■ **Exercise objective**: The expected output is the first line of the data below and every line after it, up to and including the line containing "namespace Sys2Proof", each reproduced exactly.

■ **Record extracts**:
-- ==== Sys2Proof/WellFormed.lean ====
section
/-! DEFINITION. Which commands are well formed: the operands of `Instr` are numbers, and a field of the device or of a
message holds only so many bits, bytes or items. The meanings are total on every operand; these checks say which operands
a command can carry. -/

namespace Sys2Proof

/-- A 64-bit quantity: an address, a length, a sequence number. -/
def addrOk (n : Nat) : Bool := decide (n < 2 ^ 64)
/-- A field of four bytes (R61 to R65). -/
def u32 (n : Nat) : Bool := decide (n < 2 ^ 32)
/-- A field of two bytes (R63 to R66). -/
def u16 (n : Nat) : Bool := decide (n < 2 ^ 16)
/-- Bytes of a mailbox payload (R41). -/
def payloadMax : Nat := 8192
/-- Bytes of the fixed part of a vendor command's input payload (R61 to R66). -/
def vendorFixedPart (opcode : Nat) : Nat :=
  if opcode = 0xC001 then 8
  else if opcode = 0xC002 then 12
  else if opcode = 0xC003 then 6
  else if opcode = 0xC010 then 8
  else if opcode = 0xC011 then 12
  else if opcode = 0xC012 then 4
  else if opcode = 0xC013 then 4
  else if opcode = 0xC020 then 12
  else 0
/-- A device page number: 29 bits (R89, R157). -/
def pageOk (n : Nat) : Bool := decide (n < 2 ^ 29)
/-- A device line number: 64 lines of each page (R182). -/
def lineOk (n : Nat) : Bool := decide (n < 2 ^ 35)
/-- A drain tag: 8 bits of GENERATION over 16 bits of index (R89). -/
def tagOk (n : Nat) : Bool := decide (n < 2 ^ 24)
/-- A die number: 8 dies of each of 32 channels (R204). -/
def dieOk (n : Nat) : Bool := decide (n < 256)
/-- A Lakebed location: SEGMENT of 10 bits and UNIT of 21 (R100). -/
def placeOk (seg unit : Nat) : Bool := decide (seg < 1024) && decide (unit < 2097152)
/-- The operands of a flash operation (R89, R100, R104, R182, R206). -/
def opWf : FlashOp → Bool
  | .saveProgram page => pageOk page
  | .saveMetaRead => true
  | .demandFetch page => pageOk page
  | .repair line => lineOk line
  | .restoreRead page => pageOk page
  | .restoreMetaRead => true
  | .basinErase block => decide (block < 65536)
  | .drain tag seg unit _ => tagOk tag && placeOk seg unit
  | .logProgram => true
  | .relocate page seg unit _ => pageOk page && placeOk seg unit
  | .checkpointProgram seg unit chunk => placeOk seg unit && decide (chunk.getD 0 < 32768)
  | .erase _ seg => decide (seg < 1024)
  | .patrolRead seg => decide (seg < 1024)
/-- An MCTP endpoint ID: one byte (R383). -/
def eidByte (n : Nat) : Bool := decide (n < 256)
/-- The payload of a mailbox command fits the 8 KiB of the primary mailbox (R41). -/
def mailboxOk : MailboxCmd → Bool
  | .setLabels off data => u32 off && decide (data.length ≤ payloadMax)
  | .getLabels off length => u32 off && u32 length
  | .short opcode length => u16 opcode && decide (length < vendorFixedPart opcode ∨ vendorFixedPart opcode = 0 ∧ length ≤ payloadMax)
  | _ => true

/-- The operands of a command in a landing (R89, R92, R100, R182): those of the command itself. -/
def landedWf : Landed → Bool
  | .weirPublish level => decide (level < 2 ^ 48)
  | .markDraining pages => decide (pages.length ≤ 64) && pages.all pageOk
  | .completeDrain tag seg unit => tagOk tag && placeOk seg unit
  | .failDrain tag => tagOk tag
  | .flashOp _ _ op reads => opWf op && reads.all fun x => lineOk x.1
  | .firmware _ payload => decide (payload.length ≤ 4096)
  | _ => true

/-- A register access: 1, 2, 4 or 8 bytes, inside BAR0 for a head (R41, R498). -/
def targetOk : RegTarget → Bool
  | .xbar addr size => decide (addr < 2 ^ 32) && [1, 2, 4, 8].contains size
  | .bar _ off size => decide (off + size ≤ 0x20000) && [1, 2, 4, 8].contains size
  | .hdm _ _ base size _ _ _ _ => addrOk base && addrOk size
  | .msix _ _ _ => true
  | .hdmRange _ _ _ => true
  | .config _ _ => true
  | .dev _ _ => true
  | .mailbox _ cmd => mailboxOk cmd
  | .doe _ => true
  | .serial off size => decide (off + size ≤ 2 ^ 27) && [1, 2, 4, 8].contains size

/-- The command is well formed. -/
def Instr.wf : Instr → Bool
  | .hostRead _ hpa _ _ => addrOk hpa
  | .hostWrite _ hpa _ _ _ _ => addrOk hpa
  | .heldWriteAdmit => true
  | .holdLimitExpiry => true
  | .hstMark _ => true
  | .hstSettle _ => true
  | .registerWrite tgt _ _ => targetOk tgt
  | .viral _ => true
  | .perstNAssert _ => true
  | .perstNDeassert _ => true
  | .linkReset _ => true
  | .flr _ => true
  | .cxlReset _ => true
  | .hostRegionReady up => [1, 2, 4, 8, 16].contains up.width
  | .gpfPhase1 _ => true
  | .gpfPhase2 _ => true
  | .gpfDrainDone => true
  | .odRead _ _ _ off => u32 off
  | .odWrite _ _ _ _ off data _ => u32 off && decide (data.length ≤ payloadMax)
  | .odEnumerate _ _ _ maximum => u16 maximum
  | .updateOpen _ length => u32 length
  | .updateBlock _ session off data _ => u16 session && u32 off && decide (data.length ≤ payloadMax)
  | .updateCommit _ session => u16 session
  | .updateAbort _ session => u16 session
  | .waterlineRead _ first maximum _ _ => addrOk first && u16 maximum
  | .getPoisonList _ dpa length => addrOk dpa && addrOk length
  | .injectPoison _ dpa => addrOk dpa
  | .clearPoison _ dpa _ _ => addrOk dpa
  | .scanMedia _ dpa length => addrOk dpa && addrOk length
  | .scanMediaDone scan => scan.found.all fun x => lineOk x.1
  | .getScanMediaCapabilities _ dpa length => addrOk dpa && addrOk length
  | .setShutdownState _ _ => true
  | .getShutdownState _ => true
  | .getHealthInfo _ => true
  | .setAlertConfiguration _ _ => true
  | .getAlertConfiguration _ => true
  | .identifyMemoryDevice _ => true
  | .getFwInfo _ => true
  | .sanitize _ => true
  | .secureErase _ => true
  | .ptmResponse _ _ => true
  | .spdmRequest _ _ => true
  | .setCertificate _ _ chain => decide (chain.length ≤ payloadMax)
  | .restoreModeWrite _ _ => true
  | .saveRequest _ _ => true
  | .offCommand _ => true
  | .onCommand _ => true
  | .latchClear _ _ => true
  | .learningRequest _ _ => true
  | .packChangeDeclaration _ _ => true
  | .odAcknowledge _ _ => true
  | .trialCommit _ _ => true
  | .planRequest _ _ => true
  | .seatRequest _ _ => true
  | .crewResetRequest _ _ => true
  | .freezeEnterRequest _ => true
  | .freezeResumeRequest _ => true
  | .settingsCompactionDone => true
  | .weirRecompute => true
  | .weirPublish _ level => decide (level < 2 ^ 48)
  | .coxswainWeirRecompute => true
  | .weirFloorSet => true
  | .weirDecayStart => true
  | .weirDecayFloor => true
  | .markDraining pages => decide (pages.length ≤ 64) && pages.all pageOk
  | .completeDrain tag seg unit => tagOk tag && placeOk seg unit
  | .failDrain tag => tagOk tag
  | .mapWalkRequest _ _ => true
  | .mapWalkBatch => true
  | .flashOarCommand _ _ o => opWf o.op && o.reads.all fun x => lineOk x.1
  | .flashOpComplete _ _ _ => true
  | .checkpointTimer => true
  | .mapLineRebuild line => decide (line < 2 ^ 24)
  | .recountDone => true
  | .mappingEntryError page => pageOk page
  | .dirtyLogChunkMove => true
  | .logCompactionDone => true
  | .pwrfailNAssert _ => true
  | .vinSenseFall => true
  | .vinSenseRise => true
  | .saveDrainDone => true
  | .saveStarted => true
  | .mapSaved => true
  | .cursor _ page => pageOk page
  | .bucketDone => true
  | .rootsSaved => true
  | .saved => true
  | .saveTimeLimit => true
  | .sagDetect _ _ => true
  | .saveCutoff _ _ _ => true
  | .crewsSilentTimeout => true
  | .emptySetSaveTimeout => true
  | .ledgerHoldTimeout => true
  | .powerDownCommand => true
  | .saveRelease => true
  | .restoreBegin _ => true
  | .restoreStarted => true
  | .restoreMetadataLoaded _ => true
  | .conversionDone => true
  | .earlyOpenPoint => true
  | .memoryReady => true
  | .lakebedFillDone failed => failed.pages.all pageOk && failed.lines.all fun x => lineOk x.1
  | .basinOverlayDone failed => failed.pages.all pageOk && failed.lines.all fun x => lineOk x.1
  | .restored => true
  | .restoreInterrupted => true
  | .basinErased => true
  | .blockEraseDone die _ _ _ => dieOk die
  | .demandFetchDone page res _ => pageOk page && res.lines.all fun x => lineOk x.1
  | .checkpoint => true
  | .settled => true
  | .shutdownClean => true
  | .cleanShutdownDrained => true
  | .sanitized => true
  | .channelIsolated _ => true
  | .blockReset _ _ => true
  | .blockResetDone _ _ _ => true
  | .dramOarReload _ _ => true
  | .flashOarReload _ _ => true
  | .ddrAlert _ _ _ failures => decide (failures ≤ 4)
  | .lakebedRepairDone line _ => lineOk line
  | .repairReadTimeout _ => true
  | .refreshTick _ => true
  | .zqCalibration _ => true
  | .dqsTracking _ => true
  | .dramTemperatureRead _ _ => true
  | .patrolScrub _ line _ => lineOk line
  | .trainingDone _ _ _ => true
  | .flashChannelReset _ => true
  | .ldpcEngineFault _ => true
  | .xtsEngineFault _ => true
  | .flashPatrol _ => true
  | .dieRetire die => dieOk die
  | .dieRetireWalkDone die => dieOk die
  | .basinExchangeTimer => true
  | .sDieRecompute _ _ => true
  | .landingCopy _ _ _ _ _ _ cmd => landedWf cmd
  | .pairingTimeout _ _ _ => true
  | .timerTick _ _ => true
  | .seatTokenCorrupt _ => true
  | .healthSecond _ => true
  | .crewRejoinTimer _ => true
  | .crewLoadDone _ _ => true
  | .catchupDone _ => true
  | .shadowClean _ => true
  | .updateVerifyDone _ => true
  | .updateHandover => true
  | .updateSessionIdle => true
  | .trialExpiry => true
  | .fallbackWaitTimeout => true
  | .trialTimeWrite => true
  | .faultReport _ => true
  | .graceExpiry _ => true
  | .chpFaultAck _ _ => true
  | .rasStatusClear _ _ => true
  | .resetShadowEnd _ => true
  | .conditionClear _ => true
  | .refclkLoss => true
  | .refclkReturn => true
  | .springPllLockLoss => true
  | .backupLockLoss => true
  | .rootRelock _ => true
  | .rootsUnlockedTimeout => true
  | .vddAonValid => true
  | .vddAonLoss => true
  | .strapSample _ _ _ _ => true
  | .minimumDarkTime => true
  | .boardProfileRead _ => true
  | .boardProfileRetry _ => true
  | .auxReady => true
  | .catchPulseEnd => true
  | .mainPowerAbsentTimeout => true
  | .catchRisingEdge => true
  | .laneStaggerExpiry => true
  | .catchResync => true
  | .catchGlitch => true
  | .stepLimitWait => true
  | .railOnDelay _ => true
  | .railOffDelay _ => true
  | .railRisen _ _ => true
  | .railFallen _ _ => true
  | .riseTimeout _ => true
  | .fallTimeout _ => true
  | .railWarning _ _ _ => true
  | .railFault _ _ _ => true
  | .railEvalResume => true
  | .resetStretchEnd _ => true
  | .junctionTemperature _ => true
  | .gaugeSample _ _ => true
  | .restQualified _ => true
  | .insertionRest _ => true
  | .fullFlag _ => true
  | .thermistorOpen _ => true
  | .thermistorPresent _ => true
  | .packidRead _ _ => true
  | .forcedRestDue _ => true
  | .forcedRestFail _ => true
  | .learnDue _ _ => true
  | .learnNoCurrent _ => true
  | .chargeRestart _ => true
  | .rhoDriftDay _ => true
  | .gaugeRecordWrite => true
  | .pwrChgCtrlWrite _ => true
  | .stringStateSetting _ _ _ _ => true
  | .waterlineRecord _ => true
  | .stagedRecord _ => true
  | .ledgerCommit _ => true
  | .waterlineExport _ => true
  | .ledgerTest _ => true
  | .mctpPacket pkt => eidByte pkt.src && eidByte pkt.dst && decide (pkt.payload.length ≤ 250)
  | .mctpAssemblyGap src => eidByte src
  | .setEndpointId dst eid => eidByte dst && eidByte eid
  | .getEndpointId dst => eidByte dst
  | .getEndpointUuid dst => eidByte dst
  | .getMctpVersionSupport dst => eidByte dst
  | .getMessageTypeSupport dst => eidByte dst
  | .getVendorDefinedMessageSupport dst => eidByte dst
  | .statusRead => true
  | .alertResponse _ => true
  | .busError _ _ => true
  | .targetTimeout => true
  | .stretchAbort _ => true
  | .arbitrationLoss _ _ => true
  | .arbitrationBackoffEnd _ => true
  | .hangRecovery _ _ => true
  | .busCall _ => true
  | .busCallServiceTimeout => true
  | .localTemperatureRead readings => decide (readings.length ≤ 4)
  | .chargerEntryRetry _ _ => true
  | .failedBoot _ => true
  | .boathouseCommit _ session _ _ _ => u16 session
  | .ergometerMeasure readings => decide (readings.length = 28)
  | .planTrigger _ => true
  | .coreVoltageStep _ => true
  | .rampSlackCheck _ => true
  | .holdwaterNAssert => true
  | .holdwaterNDeassert => true
  | .jtagExtest => true
  | .jtagIdcode => true
  | .jtagSamplePreload => true
  | .jtagFreeze => true
  | .jtagResume => true
  | .frzSelect _ => true
  | .frzScan _ => true
  | .ledgerAccessRead _ => true
  | .ledgerAccessWrite _ _ => true
  | .jtagStatus => true
  | .jtagBypass _ => true
  | .trstNAssert => true
  | .registerRead r => targetOk r.target
  | .refclkDetect => true
  | .odSessionIdle _ => true
  | .stateCompleteNoRail => true
  | .halvingHoldOffEnd _ => true
  | .flashResetDone _ => true
  | .settingsWorkingCopyWritten => true

end Sys2Proof
end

■ **Exercise output**:
-- ==== Sys2Proof/WellFormed.lean ====
section
/-! DEFINITION. Which commands are well formed: the operands of `Instr` are numbers, and a field of the device or of a
message holds only so many bits, bytes or items. The meanings are total on every operand; these checks say which operands
a command can carry. -/

namespace Sys2Proof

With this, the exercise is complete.